Однажды я проснулся ночью и увидел, что мама молится, стоя на коленях и кланяясь в землю. У нас была единственная икона, которой благословляли маму перед свадьбой, — Богоматерь с младенцем, в серебряной ризе. Эта икона почему-то не висела в углу, а стояла в книжном шкафу, в том месте, где не хватало стекла. И вот перед этой иконой и молилась мама. Когда много лет спустя я вспоминал за столом вслух при отце раннее детство (я тогда был примерно в пятом классе реального училища) и рассказал, как молилась мама, она повернулась ко мне и показала украдкой язык, то есть назвала меня без слов болтуном. Отец спросил мать с удивлением: «Это действительно было?» И она ответила, не глядя на отца: «Да ерунда, путает он что-то». О чем она молилась? Судя по тому, что икона стояла в книжном шкафу, мы еще жили у священника, где было тесно и где мы, очевидно, остановились на время. Но вот мы переехали в большую квартиру, помнится, в полуторном этаже, с длинным застекленным коридором, с просторными комнатами, с квадратным двором со службами и с дворником у ворот. Икону повесили в столовой в углу. Когда маму уносил ангел, то разыскивать ее стало потрудней. Здесь я отчетливее помню отца, чем до сих пор. Вот он идет из больницы, размахивая палкой с круглым костяным набалдашником, высокий, чернобородый, в шляпе и пальто. Вот он лежит после обеда на кушетке, укрытый белым одеялом, и весело болтает с нами. Он натягивает одеяло, складывает руки на груди и говорит: «Вот так я буду лежать в гробу». Это приводит маму в ужас. Одна из нянек рассказывает сказку об Ивасеньке, которому мать поет: «Ивасенька, сыночек мой, приплынь, приплынь до бережку». Слово «приплынь» глубоко трогает меня. Мне кажется, что мать так и должна звать сына…

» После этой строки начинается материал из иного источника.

/-- Bytes of the inner message of a combined request, the key block included (R287). -/
def innerLen (d : Bytes) (a : Halg) : Nat := a.block + dAuxLen d + (if dPbit d 8 then 16 else 0) + dLen d

/-- The parameter block of a combined request (R286, R287). -/
def State.prepCombined (s : State) (r : Req) : Prep Bytes :=
  let a := (algHash (Hdr.ofNat r.hdr).alg).getD .sha256
  (s.want r (dParamAddr r.d) 32 r.f).bind fun s b =>
    let t := fieldLE b 16 1
    let n := fieldLE b 17 1
    if ¬ allZero (b.drop 18) then s.mismatch r 0x0004
    else if t < 12 ∨ 32 < t ∨ a.digest < t then s.mismatch r 0x0113
    else if (if a.narrow then n < 9 ∨ 72 < n else n < 17 ∨ 144 < n) then s.mismatch r 0x0114
    else (s.want r (dParamAddr r.d) (32 + n) r.f).bind fun s b =>
      if b.drop 32 = a.pad2 (innerLen r.d a) then .go s b else s.mismatch r 0x0003

/-- The saved keyed state of a context (R315). -/
def State.savedState (s : State) (r : Req) (a : Halg) : Bytes :=
  let hdr := Hdr.ofNat r.hdr
  match s.cached (dCtx r.d) with
  | some l => slice l.pay (savedOff hdr.inline a) (savedLen a)
  | none => zeros (savedLen a)

/-- A change of the saved keyed state could not be written back (R233). -/
def State.savedStuck (s : State) (r : Req) : Bool :=
  match s.cached (dCtx r.d) with
  | some l => l.xmem.any (fun m => decide (versionMax ≤ (lineHdr m).version)) || decide (versionMax ≤ l.hdr.version)
  | none => false

/-- The saved keyed state of an HMAC request, in its turn (R316, R317, R233): reserved bits of CTRL first, as in the state record of R311
(R15; DEDUCED, log entry 53). -/
def State.prepSaved (s : State) (r : Req) : Prep Bytes :=
  let a := (algHash (Hdr.ofNat r.hdr).alg).getD .sha256
  if ¬ dStateful r.d then .go s []
  else if ¬ s.savedFree r then .wait s
  else
    let v := s.savedState r a
    if dCont r.d ∧ ¬ decide (fieldLE v (a.stateBytes + 8) 8 < 2) then s.mismatch r 0x0004
    else if dCont r.d ∧ ¬ (byteAt v (a.stateBytes + 8)).getLsbD 0 then s.mismatch r 0x0121
    else if s.savedStuck r then .stop (s.fail r stSeqExhausted 0)
    else .go s v

/-- The state record of a hash with CONT (R311). -/
def State.prepRecord (s : State) (r : Req) : Prep Bytes :=
  let a := (Halg.ofCode (dHalg r.d)).getD .sha256
  if ¬ dCont r.d then .go s [] else
  (s.want r (dAux r.d) (recordLen a) r.f).bind fun s b =>
    match recordCheck a b with
    | some det => s.mismatch r det
    | none => .go s b

/-- The parameter block, state record or saved keyed state, kept in `param`. -/
def State.prepParam (s : State) (r : Req) : Prep Unit :=
  let op := dOp r.d
  let p : Prep Bytes :=
    if 0x40 ≤ op ∧ op ≤ 0x42 then s.prepCombined r
    else if opLane op ∧ dPbit r.d 15 then s.prepGcmBlock r
    else if op = 0x30 ∨ op = 0x31 then s.prepRecord r
    else if opDigest op then s.prepSaved r
    else .go s r.param
  p.bind fun s b => .go (s.setReq { r with param := b }) ()

-- keys -------------------------------------------------------------------------------------------------------------------------

/-- Key size that a stencil's CIPH takes (R330). -/
def ciphKey (ciph n : Nat) : Bool := n == if ciph = 0 then 16 else 32

/-- A lifted key of `n` bytes has the size that a request needs for a use (R230, R257, R330). -/
def keyFits (r : Req) (use n : Nat) : Bool :=
  let op := dOp r.d
  if opTransform op then ciphKey (fieldLE r.ctxKey 5 1 / 64) n
  else if opLane op then keySizeOk (Hdr.ofNat r.hdr).alg (if use = laneUse op then 0 else 1) n
  else true

/-- The key-encryption slot of export, import and RANDOM_KEY with WRAP. -/
def State.prepKek (s : State) (r : Req) : Prep Unit :=
  match r.keys.find? (fun k => k.sel == 0) with
  | some _ => .go s ()
  | none => (s.slotKey r (fieldLE (dIv r.d) 0 2) r.f 2 0 (fun _ => true)).bind fun s _ => .go s ()

/-- Every key that a request needs (R235 step 7, R257, R260). -/
def State.prepKeys (s : State) (r : Req) : Prep Unit :=
  let d := r.d
  let op := dOp d
  let alg := (Hdr.ofNat r.hdr).alg
  if opTransform op then
    let use := if op = 0x50 ∨ op = 0x51 then 0 else 3
    (s.ctxKey r 0 use (keyFits r use)).bind fun s _ =>
    s.withReq r.id fun r =>
    match s.sxOf r r.ctxKey with
    | none => .go s ()
    | some x =>
      if x.steps.any (fun y => y.opc == 0x09) then (s.ctxKey r 1 0 (keyFits r 0)).bind fun s _ => .go s () else .go s ()
  else if opLane op then
    (s.ctxKey r 0 (laneUse op) (keyFits r (laneUse op))).bind fun s _ =>
    s.withReq r.id fun r =>
    if op = 0x15 ∨ op = 0x16 then (s.ctxKey r 1 6 (keyFits r 6)).bind fun s _ => .go s ()
    else if 0x40 ≤ op ∧ op ≤ 0x42 then (s.ctxHmac r 1 ((algHash alg).getD .sha256)).bind fun s _ => .go s ()
    else .go s ()
  else if op = 0x32 ∨ op = 0x33 ∨ op = 0x34 then (s.ctxHmac r 0 ((algHash alg).getD .sha256)).bind fun s _ => .go s ()
  else if op = 0x83 ∨ op = 0x84 ∨ (op = 0x71 ∧ dPbit d 8) then s.prepKek r
  else .go s ()

/-- Key held for a slot selector. -/
def Req.key (r : Req) (sel : Nat) : Bytes := ((r.keys.find? (fun k => k.sel == sel)).map (·.key)).getD []

-- sizes and limits --------------------------------------------------------------------------------------------------------------

/-- Bytes of an inline key of a line that RANDOM_KEY or CTX_ROTATE gives. -/
def newKeyLen (hdr : Nat) : Nat := inlineBytes (Hdr.ofNat hdr).alg

/-- Output size of a request for R164, where it is known before the first stroke. -/
def State.outNeed (s : State) (r : Req) : Nat :=
  let d := r.d
  let op := dOp d
  if opTransform op then ((s.sxOf r r.ctxKey).map Sx.outSize).getD 0
  else if opLane op then laneOut d
  else if op = 0x30 then (match Halg.ofCode (dHalg d) with | some a => if a.isShake then dAuxLen d else 0 | none => 0)
  else if op = 0x65 then (let k := fieldLE r.staged 0 2; if 1024 ≤ k ∧ k ≤ 8192 then bnSize (dBE d) k else 0)
  else if op = 0x66 then (let k := fieldLE r.staged 0 2; if 2 ≤ k ∧ k ≤ 8192 then bnSize (dBE d) k else 0)
  else if op = 0x6F then
    (match sketchEntry s.tables.library r.f d with
     | some i => (LibEntry.of (libEntryB s.tables.library i)).outMax
     | none => 0)
  else if op = 0x70 then dLen d
  else if op = 0x71 then (if dPbit d 8 then newKeyLen r.hdr + 8 else 0)
  else if op = 0x83 then 72 + 40 * (Hdr.ofNat r.hdr).ext
  else 0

…Но вот, наконец, совершается переезд в Майкоп, на родину моей души, в тот самый город, где я вырос таким, как есть. Все, что было потом, развивало или приглушало то, что родилось в эти майковские годы…
Отец спит после обеда. Мы с мамой рассматриваем книжку, присланную в подарок бабушкой Бальбиной Григорьевной, екатеринодарской бабушкой. Это большого формата книжка, с цветными картинками, в картонном переплете. Принес ее, кажется, студент Володя Альтшуллер, о котором я слышал, что он влюблен в мою молоденькую тетю Феню. Или услышал об этом я позже? Во всяком случае, вспомнив эту книжку, я всегда вспоминаю вежливого студента в мундире и то печальное событие, о котором я сейчас и расскажу. Итак, мы с мамой мирно рассматривали, сидя у лампы, картинки в новой книжке. Текста в книжке не было. Были изображения зверей с подписями. «А вот зебра, — говорит мама. — Или нет, это ослик». — «А какая бывает зебра?» — спрашиваю я. «Полосатая». — «А что значит полосатая?» — «Помнишь кофточку, что была на Беатрисе Яковлевне
[6], когда у нее было распущенное сердце? Вот она и была полосатая. А вот лев, царь зверей». Пока мы беседовали, стол накрыли к вечернему чаю, подали самовар, и отец вышел из своего кабинета. Он был мрачен. Я сказал: «Вышел Лев, царь зверей». Отца звали Лев Борисович, что и было причиной злосчастного моего замечания. Я не успел после этих слов и глазом моргнуть, как взлетел на воздух. Отец схватил меня и отшлепал. С тех пор прошло примерно сорок девять лет, но я помню ужас от несоответствия мирных, даже ласковых, даже почтительных моих слов с последующим наказанием. Прощай, мирный вечер! Я рыдал, родители ссорились, самовар остывал. Неуютно, неблагополучно! У отца был особый прием наказывать меня. Он брал меня к себе под левую руку, а правой шлепал по заду. Это было не очень больно, но страшно и оскорбительно. Называлось это — взять под мышку. Мама так и говорила: «Смотри, попадешь к папе под мышку!» Однажды, проснувшись ночью, я услышал, что мама плачет, а папа кричит, сердится. Я заплакал. Мама сказала отцу: «Перестань, ты напугаешь ребенка». На что отец безжалостно ударил кулаком по голове самого себя, и еще раз, и еще раз и сказал что-то вроде того, что, мол, гляди, до чего довели твоего отца. Коли он бил самого себя, значит, доходил до последнего градуса ярости. И это случалось много чаще, чем он шлепал меня.